- Developer: Origin Systems
- Publisher: Electronic Arts
- Director: Will McBurnett
- Producer: Andy Hollis
- Artist: Paul Stankie
- Composer: Barry Leitch
- Series: Jane's Combat Simulations
- Platforms: MS-DOS, Windows
- Release: June 3, 1996 April 2, 1997 (Windows)
- Genre: Combat flight simulation
- Mode: Single-player

= Jane's AH-64D Longbow =

1996 video game

AH-64D Longbow is a realistic combat flight simulation video game based on the AH-64D Apache Longbow attack helicopter. It was developed by Origin Systems for MS-DOS and released on June 3, 1996 by Electronic Arts. AH-64D Longbow is the second simulator released in the Jane's Combat Simulators line.

A mission disk Flash Point: Korea was released as an add-in in 1996, and a compilation pack, Longbow Gold was released in 1997. A sequel, Longbow 2 was released in late 1997 with Windows support. In 1998, Longbow Anthology was released, which includes the whole Longbow series.

==Gameplay==

Cockpit view

The game had the most authentic flight model for a helicopter for its time and every aspect of the electronics systems was meticulously detailed. The weapons have realistic operational ranges and limits, and all friendly and enemy units arer based on their real-life counterparts. A wingman helps the player, and the player takes on Russian equipment in multiple single missions and campaigns, as well as a handful of historically accurate missions in which it is possible to 're-live' memorable battles.

Flash Point: Korea was released on November 30, 1996. It features a new campaign set in Korea, the addition of the co-pilot position, improved wingman commands and many bug fixes.

==Release==
Longbow Gold came out in April 1997. It is a compilation pack featuring the AH-64D Longbow and Flash Point: Korea add-ons. It includes a Windows executable. Also included is the 3Dfx update, which adds a Glide renderer.

Longbow Anthology was released in 1998 and is a compilation of Jane's AH-64D Longbow, the mission disk Flash Point: Korea, and Longbow 2 in one box, with an abbreviated manual. A Limited Edition was also released, removing the campaign mode and marketed as a budget title.

==Reception==

AH-64D Longbow debuted at No. 4 on PC Data's monthly computer game sales chart for June 1996. The game fell to position 14 the following month, before rising back into the top 10 in August and exiting the top 20 in September. In the United States, the game sold 106,423 copies and earned $4.78 million by October 1999. Global shipments of AH-64D Longbow ultimately surpassed 600,000 copies. The Longbow franchise as a whole, including the compilations and Jane's Longbow 2, shipped above 1.2 million units.

The reviewer for Next Generation praised the option to choose from nine different levels of realism, and the game's unique mission design.
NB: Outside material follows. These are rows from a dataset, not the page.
/-! ## emitAll -/

@[simp] theorem State.emitAll_variant (l : List Out) : (s.emitAll l).variant = s.variant := rfl
@[simp] theorem State.emitAll_tsc (l : List Out) : (s.emitAll l).tsc = s.tsc := rfl
@[simp] theorem State.emitAll_pending (l : List Out) : (s.emitAll l).pending = s.pending := rfl
@[simp] theorem State.emitAll_free (l : List Out) : (s.emitAll l).free = s.free := rfl
@[simp] theorem State.emitAll_dict (l : List Out) : (s.emitAll l).dict = s.dict := rfl
@[simp] theorem State.emitAll_written (l : List Out) : (s.emitAll l).written = s.written := rfl
@[simp] theorem State.emitAll_hier (l : List Out) : (s.emitAll l).hier = s.hier := rfl
@[simp] theorem State.emitAll_mgr (l : List Out) : (s.emitAll l).mgr = s.mgr := rfl
@[simp] theorem State.emitAll_time (l : List Out) : (s.emitAll l).time = s.time := rfl
@[simp] theorem State.emitAll_tether (l : List Out) : (s.emitAll l).tether = s.tether := rfl
@[simp] theorem State.emitAll_log (l : List Out) : (s.emitAll l).log = s.log := rfl
@[simp] theorem State.emitAll_ports (l : List Out) : (s.emitAll l).ports = s.ports := rfl
@[simp] theorem State.emitAll_echoes (l : List Out) : (s.emitAll l).echoes = s.echoes := rfl
@[simp] theorem State.emitAll_lanes (l : List Out) : (s.emitAll l).lanes = s.lanes := rfl
@[simp] theorem State.emitAll_spools (l : List Out) : (s.emitAll l).spools = s.spools := rfl
@[simp] theorem State.emitAll_pages (l : List Out) : (s.emitAll l).pages = s.pages := rfl
@[simp] theorem State.emitAll_routes (l : List Out) : (s.emitAll l).routes = s.routes := rfl
@[simp] theorem State.emitAll_cells (l : List Out) : (s.emitAll l).cells = s.cells := rfl
@[simp] theorem State.emitAll_trip (l : List Out) : (s.emitAll l).trip = s.trip := rfl
@[simp] theorem State.emitAll_cipher (l : List Out) : (s.emitAll l).cipher = s.cipher := rfl
@[simp] theorem State.emitAll_checkParts (l : List Out) : (s.emitAll l).checkParts = s.checkParts := rfl
@[simp] theorem State.emitAll_ring (l : List Out) : (s.emitAll l).ring = s.ring := rfl
@[simp] theorem State.emitAll_sensing (l : List Out) : (s.emitAll l).sensing = s.sensing := rfl
@[simp] theorem State.emitAll_rst (l : List Out) : (s.emitAll l).rst = s.rst := rfl
@[simp] theorem State.emitAll_sup (l : List Out) : (s.emitAll l).sup = s.sup := rfl
@[simp] theorem State.emitAll_raw (l : List Out) (k : Nat) : (s.emitAll l).raw k = s.raw k := rfl
@[simp] theorem State.emitAll_val (l : List Out) (i j : Nat) : (s.emitAll l).val i j = s.val i j := rfl
@[simp] theorem State.emitAll_pval (l : List Out) (q i j : Nat) : (s.emitAll l).pval q i j = s.pval q i j := rfl
@[simp] theorem State.emitAll_lval (l : List Out) (q k i j : Nat) : (s.emitAll l).lval q k i j = s.lval q k i j := rfl
@[simp] theorem State.emitAll_flag (l : List Out) (i j : Nat) : (s.emitAll l).flag i j = s.flag i j := rfl
@[simp] theorem State.emitAll_beat (l : List Out) : (s.emitAll l).beat = s.beat := rfl
@[simp] theorem State.emitAll_blocks (l : List Out) : (s.emitAll l).blocks = s.blocks := rfl
@[simp] theorem State.emitAll_block (l : List Out) (q k : Nat) : (s.emitAll l).block q k = s.block q k := rfl
@[simp] theorem State.emitAll_held (l : List Out) (q k : Nat) : (s.emitAll l).held q k = s.held q k := rfl
@[simp] theorem State.emitAll_port (l : List Out) (q : Nat) : (s.emitAll l).port q = s.port q := rfl
@[simp] theorem State.emitAll_hasPort (l : List Out) (q : Nat) : (s.emitAll l).hasPort q = s.hasPort q := rfl
@[simp] theorem State.emitAll_echo (l : List Out) (q : Nat) (c : Band) : (s.emitAll l).echo q c = s.echo q c := rfl
@[simp] theorem State.emitAll_lane (l : List Out) (q k : Nat) : (s.emitAll l).lane q k = s.lane q k := rfl
@[simp] theorem State.emitAll_page (l : List Out) (q : Nat) : (s.emitAll l).page q = s.page q := rfl
@[simp] theorem State.emitAll_spool (l : List Out) (q : Nat) : (s.emitAll l).spool q = s.spool q := rfl
@[simp] theorem State.emitAll_packet (l : List Out) (q : Nat) : (s.emitAll l).packet q = s.packet q := rfl
@[simp] theorem State.emitAll_route (l : List Out) (q : Nat) : (s.emitAll l).route q = s.route q := rfl
@[simp] theorem State.emitAll_link (l : List Out) (q : Nat) : (s.emitAll l).link q = s.link q := rfl
@[simp] theorem State.emitAll_node (l : List Out) (q : Nat) : (s.emitAll l).node q = s.node q := rfl
@[simp] theorem State.emitAll_cell (l : List Out) (q : Nat) : (s.emitAll l).cell q = s.cell q := rfl
@[simp] theorem State.emitAll_slot (l : List Out) (q : Nat) : (s.emitAll l).slot q = s.slot q := rfl
@[simp] theorem State.emitAll_domain (l : List Out) (q : Nat) : (s.emitAll l).domain q = s.domain q := rfl
@[simp] theorem State.emitAll_channel (l : List Out) (q : Nat) : (s.emitAll l).channel q = s.channel q := rfl
@[simp] theorem State.emitAll_unit (l : List Out) (q : Nat) : (s.emitAll l).unit q = s.unit q := rfl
Longbow was named the best flight simulator of 1996 by PC Gamer, GameSpot, Computer Gaming World and Computer Games Strategy Plus. CNET Gamecenter and the Computer Game Developers Conference nominated it in their "Best Simulation Game" categories, but these went to NASCAR Racing 2 and MechWarrior 2: Mercenaries, respectively. In 1996, Computer Gaming World ranked it as the 100th best game of all time for being "the first helicopter sim to match its fixed wing counterparts for realistic play". That same year, it was also ranked as the 73rd top game of all time by Next Generation, for being "an unbeatable marriage of graphics, gameplay, and armor-blasting fun".

Review scores
| Publication | Score |
|---|---|
| Next Generation | 5/5 |
| Computer Game Review | 92/100 |
| PC Games | A− |

===Flashpoint Korea===
The editors of PC Gamer US named Flashpoint Korea 1996's "Best Expansion Pack", and wrote that it "practically makes [Longbow] a whole new game". Flashpoint: Korea was also a finalist for Computer Gaming Worlds 1996 "Best Enhancement of an Existing Game" award, which ultimately went to Warcraft II: Beyond the Dark Portal.